AI is never human-like

by Dorian Minors

March 14, 2025

Analects  |  Newsletter

Excerpt: People treat lots of stuff like they treat humans. AI is one of them. We talk about how human-like they are. How long until their ‘intelligence’ is like our intelligence. How long until they start doing human things, like murdering their competitors. Things like this. But AI isn’t even approaching human-like. In two very fundamental ways. And until those things change, they’ll continue to be completely incomprehensible to us.

AI has human-like output, but a very different environment and different values for than environment, and until all three align, they will never actually be human-like.

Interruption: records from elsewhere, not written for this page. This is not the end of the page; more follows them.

/-- The buffered slot of a lane's next frame, not presented yet (R97). -/
def State.headSlot (s : State) (l : LaneId) (i : Item) (pos : Pos) : Option BufSlot :=
  (s.lane l).pl.buffer.find? (fun b => b.item == i.uid && b.pos == pos && b.stage != .presented)

/-- What a fill leaves of a lane: one more fill, GAP raised, the lane in a gap with something shown, a new gap
counted, its place and its state as they were (R98). -/
def State.Filled (s u : State) (l : LaneId) : Prop :=
  (u.lane l).pl.shown = true ∧ (u.lane l).pl.inGap = true
    ∧ (u.lane l).pl.stats = { (s.lane l).pl.stats with
        fill := satInc top32 (s.lane l).pl.stats.fill,
        gaps := if (s.lane l).pl.inGap then (s.lane l).pl.stats.gaps
          else satInc top32 (s.lane l).pl.stats.gaps }
    ∧ (u.lane l).pl.position = (s.lane l).pl.position ∧ (u.lane l).pl.state = (s.lane l).pl.state
    ∧ u.ntu.raised.getLsbD (laneSource l srcGap) = true

/-- What a gap under policy STOP leaves of a lane: PAUSED by it with its fault, nothing counted, and only HIDEs
sent on the screen link (R98, R155). -/
def State.GapPaused (s u : State) (l : LaneId) (c : ScreenId) : Prop :=
  (u.lane l).pl.state = .paused ∧ (u.lane l).pl.pause = some .gap ∧ (u.lane l).pl.fault = some .gap
    ∧ (u.lane l).pl.stats = (s.lane l).pl.stats ∧ (u.lane l).pl.position = (s.lane l).pl.position
    ∧ u.ntu.raised.getLsbD (laneSource l srcLaneFault) = true
    ∧ ∃ more, u.out = s.out ++ more ∧ ∀ x ∈ more, ∃ k, x = Output.screen c (.hide k)

/-- The slot a fetched frame takes: the lowest-numbered free one, READY for a BLACK frame, and READING for a frame of
a COMPOSITION, whose picture read, and sound read where it has sound, are awaited (R87, R88). -/
def Playout.TakesSlot (p : Playout) (b : BufSlot) (i : Item) (pos : Pos) : Prop :=
  (∀ x ∈ p.buffer, x.num ≠ b.num) ∧ (∀ n, (∀ x ∈ p.buffer, x.num ≠ n) → b.num ≤ n) ∧ b.num < 48
    ∧ b = { num := b.num, item := i.uid, pos := pos, composition := i.isComposition, hasSound := 0 < i.channels,
            faulted := false, stage := if i.isComposition then .reading else .ready,
            awaiting := if i.isComposition then (if 0 < i.channels then 2 else 1) else 0, picture := [],
            sound := [] }

/-- A block's operation counted: the windows that hold the block have their operations in flight changed so, and
nothing else of the table is different (R1). -/
def Storage.Counts (x y : Storage) (block : Nat) (f : Nat → Nat) : Prop :=
  ∀ j : Nat, (x.table[j]? = some none → y.table[j]? = some none)
    ∧ ∀ e, x.table[j]? = some (some e) → y.table[j]? = some (some { e with window := { e.window with
        ops := if e.window.base ≤ block ∧ block ≤ e.window.limit then f e.window.ops else e.window.ops } })
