/-- RAW_PULSE: a pulse on a screen bound to no lane, or on a lane in an injection run, is discarded, no monitor
and no place in the content moved (R75, R110); a pulse less than 4,000 ticks after the last accepted one is only
counted as a glitch; any other is accepted: it is counted, pulse-absent is clear and the loss timer starts anew.
With divider 2 an accepted pulse that finds the phase 0 is not passed; with divider 1, or at phase 1, it is passed
and counted, and leaves phase 0 (R110, R111, R112, R114). INJECTED_PULSE on a CUED lane with no gate: the
remaining count falls, and the run ends with its last (R110, R117). What fell due at a base tick behind the pulse
is taken before it (R112); at one instant with it, in the order of the rows, which is the model's choice
(notes/assumptions/3.md). A pulse passed by the divider is taken by the gate counter and, on a PLAYING lane,
presents (R97, R114). The gate counter: the first counted pulse of an open gate opens it at its tick, a later one
raises the count and keeps N, and the one that brings the count to L ends it VALID with its rate and deviation. A
host gate's end raises GATE; a check gate within the tolerance makes the lane PLAYING, another CUED with
RATE_MISMATCH and LANE_FAULT; a watch gate gives its verdict, RATE_WARN on a change, and the same pulse opens the
next (R119, R120, R125 to R127). That the first watch gate behind a check gate opens with its opening pulse, and that
a gate takes a pulse at the tick at or before its instant as the glitch filter does, is the model's reading
(notes/assumptions/30.md, 62.md). -/
def Obligations.PulsesConditioned : Prop :=
  (∀ (s v : State) (c : ScreenId) (t : Instant), s.pin = false → v = s.takeAt t →
    (v.boundTo c = none ∨ ∃ l j, v.boundTo c = some l ∧ (v.lane l).ftm.injection = some j) →
    exec (.rawPulse c t) s = .next v.settle
      ∧ ∀ k, (v.settle.lane k).ftm = (v.lane k).ftm ∧ (v.settle.lane k).pl.next = (v.lane k).pl.next
          ∧ (v.settle.lane k).pl.position = (v.lane k).pl.position)
  ∧ (∀ (s v : State) (c : ScreenId) (t : Instant) (l : LaneId), s.pin = false → v = s.takeAt t →
    v.boundTo c = some l → (v.lane l).ftm.injection = none →
    (∀ last, (v.lane l).ftm.lastAccepted = some last → tickAt v.clock.now < last + 4000 →
      ∃ u, exec (.rawPulse c t) s = .next u ∧ LaneFrame v u l ∧ u.held = v.held
        ∧ (u.lane l).ftm = { (v.lane l).ftm with glitches := satInc top16 (v.lane l).ftm.glitches }
        ∧ (u.lane l).pl.next = (v.lane l).pl.next)
    ∧ ((∀ last, (v.lane l).ftm.lastAccepted = some last → last + 4000 ≤ tickAt v.clock.now) →
      ((v.lane l).pl.set.divider = 2 → (v.lane l).ftm.phase = 0 →
        ∃ u, exec (.rawPulse c t) s = .next u ∧ LaneFrame v u l ∧ u.held = v.held
          ∧ (u.lane l).ftm = { (v.lane l).ftm with
              lastAccepted := some (tickAt v.clock.now),
              accepted := satInc top32 (v.lane l).ftm.accepted, absent := false, lossTimer := some 0,
              lossFresh := decide (v.nextBase ≤ v.clock.now),
              phase := 1 }
          ∧ (u.lane l).pl.next = (v.lane l).pl.next)
      ∧ (((v.lane l).pl.set.divider = 1 ∨ (v.lane l).pl.set.divider = 2 ∧ (v.lane l).ftm.phase = 1) →
        (v.lane l).pl.state ≠ .playing → (v.lane l).ftm.gate.state ≠ .opened →
        (v.lane l).ftm.watch = false →
        ∃ u, exec (.rawPulse c t) s = .next u ∧ LaneFrame v u l ∧ u.held = v.held
          ∧ (u.lane l).ftm = { (v.lane l).ftm with
              lastAccepted := some (tickAt v.clock.now),
              accepted := satInc top32 (v.lane l).ftm.accepted, absent := false, lossTimer := some 0,
              lossFresh := decide (v.nextBase ≤ v.clock.now),
              phase := 0, counted := satInc top32 (v.lane l).ftm.counted }
          ∧ (u.lane l).pl.next = (v.lane l).pl.next)))
  ∧ (∀ (s v : State) (l : LaneId) (j : Injection), s.pin = false → (s.lane l).ftm.injection = some j →
    j.nextTick * 150 ≤ s.horizon → v = s.caughtUp (j.nextTick * 150) →
    (v.lane l).ftm.injection = some j → (v.lane l).pl.state = .cued →
    (v.lane l).ftm.gate.state ≠ .opened → (v.lane l).ftm.watch = false →
    ∃ u, exec (.injectedPulse l) s = .next u ∧ LaneFrame v u l ∧ u.held = v.held
      ∧ (u.lane l).ftm.injection = (if j.remaining - 1 = 0 then none
          else some ⟨j.remaining - 1, j.q, j.nextTick + j.q + 1⟩)
      ∧ (u.lane l).pl.state = .cued ∧ (u.lane l).pl.next = (v.lane l).pl.next)
  ∧ ((∀ (s v : State) (c : ScreenId) (t : Instant) (l : LaneId), s.pin = false → v = s.takeAt t →
      v.boundTo c = some l → (v.lane l).ftm.injection = none →
      exec (.rawPulse c t) s = .next (v.pulse l).settle)
    ∧ (∀ (s v w : State) (l : LaneId) (j : Injection), s.pin = false → (s.lane l).ftm.injection = some j →
      j.nextTick * 150 ≤ s.horizon → v = s.caughtUp (j.nextTick * 150) →
      (v.lane l).ftm.injection = some j →
      w = ((v.clockTo (max v.clock.now (j.nextTick * 150))).modFtm l (fun m => { m with
        injection := some ⟨j.remaining - 1, j.q, j.nextTick + j.q + 1⟩ })).pulse l →
      exec (.injectedPulse l) s = .next (if j.remaining - 1 = 0 then
          w.modFtm l (fun m => { m with injection := none }) else w).settle)
    ∧ (∀ (w : State) (l : LaneId),
      (∀ last, (w.lane l).ftm.lastAccepted = some last → last + 4000 ≤ tickAt w.clock.now) →
      ((w.lane l).pl.set.divider = 1 ∨ (w.lane l).pl.set.divider = 2 ∧ (w.lane l).ftm.phase = 1) →
      w.pulse l = (w.modFtm l (fun m => { m with
        lastAccepted := some (tickAt w.clock.now), accepted := satInc top32 m.accepted, absent := false,
        lossTimer := some 0, lossFresh := decide (w.nextBase ≤ w.clock.now), phase := 0,
        counted := satInc top32 m.counted })).countedPulse l)
    ∧ (∀ (w : State) (l : LaneId),
      ((w.lane l).pl.state = .playing →
          ((w.lane l).ftm.gate.state = .opened → (w.lane l).ftm.gate.owner ≠ .check) →
        w.countedPulse l = (w.gatePulse l).presentPulse l)
      ∧ ((w.lane l).pl.state = .starting → w.countedPulse l = w.gatePulse l)
      ∧ ((w.lane l).pl.state ≠ .playing →
          ((w.lane l).ftm.gate.state = .opened → (w.lane l).ftm.gate.owner ≠ .check) →
        w.countedPulse l = w.gatePulse l)))
  ∧ (∀ (w u : State) (l : LaneId) (g opened : Gate), g = (w.lane l).ftm.gate → u = w.gatePulse l →
    opened = { Gate.start .watch (some 32) with opened := true, openTick := tickAt w.clock.now } →
    (g.state ≠ .opened → (w.lane l).ftm.watch = false → u = w)
    ∧ (g.state ≠ .opened → (w.lane l).ftm.watch = true →
      u = w.modFtm l (fun m => { m with gate := opened }))
    ∧ (g.state = .opened → g.opened = false → u = w.modFtm l (fun m => { m with
        gate := { g with opened := true, openTick := tickAt w.clock.now } }))
    ∧ (g.state = .opened → g.opened = true → g.length ≠ some (satInc top32 g.pulses) →
      u = w.modFtm l (fun m => { m with gate := { g with
        pulses := satInc top32 g.pulses, count := g.ticks w.clock.now } }))
    ∧ (∀ (n k : Nat) (done : Gate), g.state = .opened → g.opened = true → g.length = some n →
      n = satInc top32 g.pulses → k = min 16777215 (tickAt w.clock.now - g.openTick) →
      done = { g with state := .done, pulses := n, count := k, result := some .valid,
                      rate := some (measuredRate n k),
                      deviation := (w.lane l).pl.rate.map (deviation (measuredRate n k)) } →
      (g.owner = .host → u = (w.modFtm l (fun m => { m with gate := done })).raiseLane l srcGate)
      ∧ (∀ rate, g.owner = .check → (w.lane l).pl.rate = some rate →
        (u.lane l).ftm.gate = done
          ∧ ((deviation (measuredRate n k) rate).natAbs ≤ (w.lane l).pl.set.tolerance →
            (u.lane l).pl = { (w.lane l).pl with state := .playing }
              ∧ (u.lane l).ftm.watch = (w.lane l).pl.set.rateWatch ∧ u.ntu = w.ntu)
          ∧ ((w.lane l).pl.set.tolerance < (deviation (measuredRate n k) rate).natAbs →
            (u.lane l).pl = { (w.lane l).pl with state := .cued, fault := some .rateMismatch }
              ∧ (u.lane l).ftm.watch = (w.lane l).ftm.watch
              ∧ u.ntu.raised.getLsbD (laneSource l srcLaneFault) = true))
      ∧ (∀ rate out, g.owner = .watch → (w.lane l).pl.rate = some rate →
        out = decide ((w.lane l).pl.set.tolerance < (deviation (measuredRate n k) rate).natAbs) →
        (u.lane l).ftm = { (w.lane l).ftm with
            gate := opened, rateOut := out, watchGates := satInc top32 (w.lane l).ftm.watchGates }
          ∧ (u.lane l).pl = (w.lane l).pl
          ∧ (out = (w.lane l).ftm.rateOut → u.ntu = w.ntu)
          ∧ (out ≠ (w.lane l).ftm.rateOut →
            u.ntu.raised.getLsbD (laneSource l srcRateWarn) = true))))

A while ago, I wrote an article about how AI isn’t that scary. Some of the reasons I’m not so worried about the stuff people keep telling me I should be worried about. Of the musings, only one is particularly well-informed—the one about whether AI will make us go extinct:

It seems pretty natural for people to assume that AI will get smart, then kill us. At the beginning of the video I linked up top, they flash:

50% of AI researchers believe there’s a 50% or greater chance humans go extinct from our inability to control AI

Now, again, this whole speculation is a true unknown, in the sense that we know of nothing like it happening before, so these percentages are meaningless regardless of whether they’re AI researchers or not.

A better way to think of this would be to think of it from the perspective of a consciousness researcher …

… when an AI becomes sentient, we have this intuition that it will end up having an awareness that is basically human. Humans go around killing off other humans and animals that threaten their resources, so when AI gets smart, maybe it’ll do that to us …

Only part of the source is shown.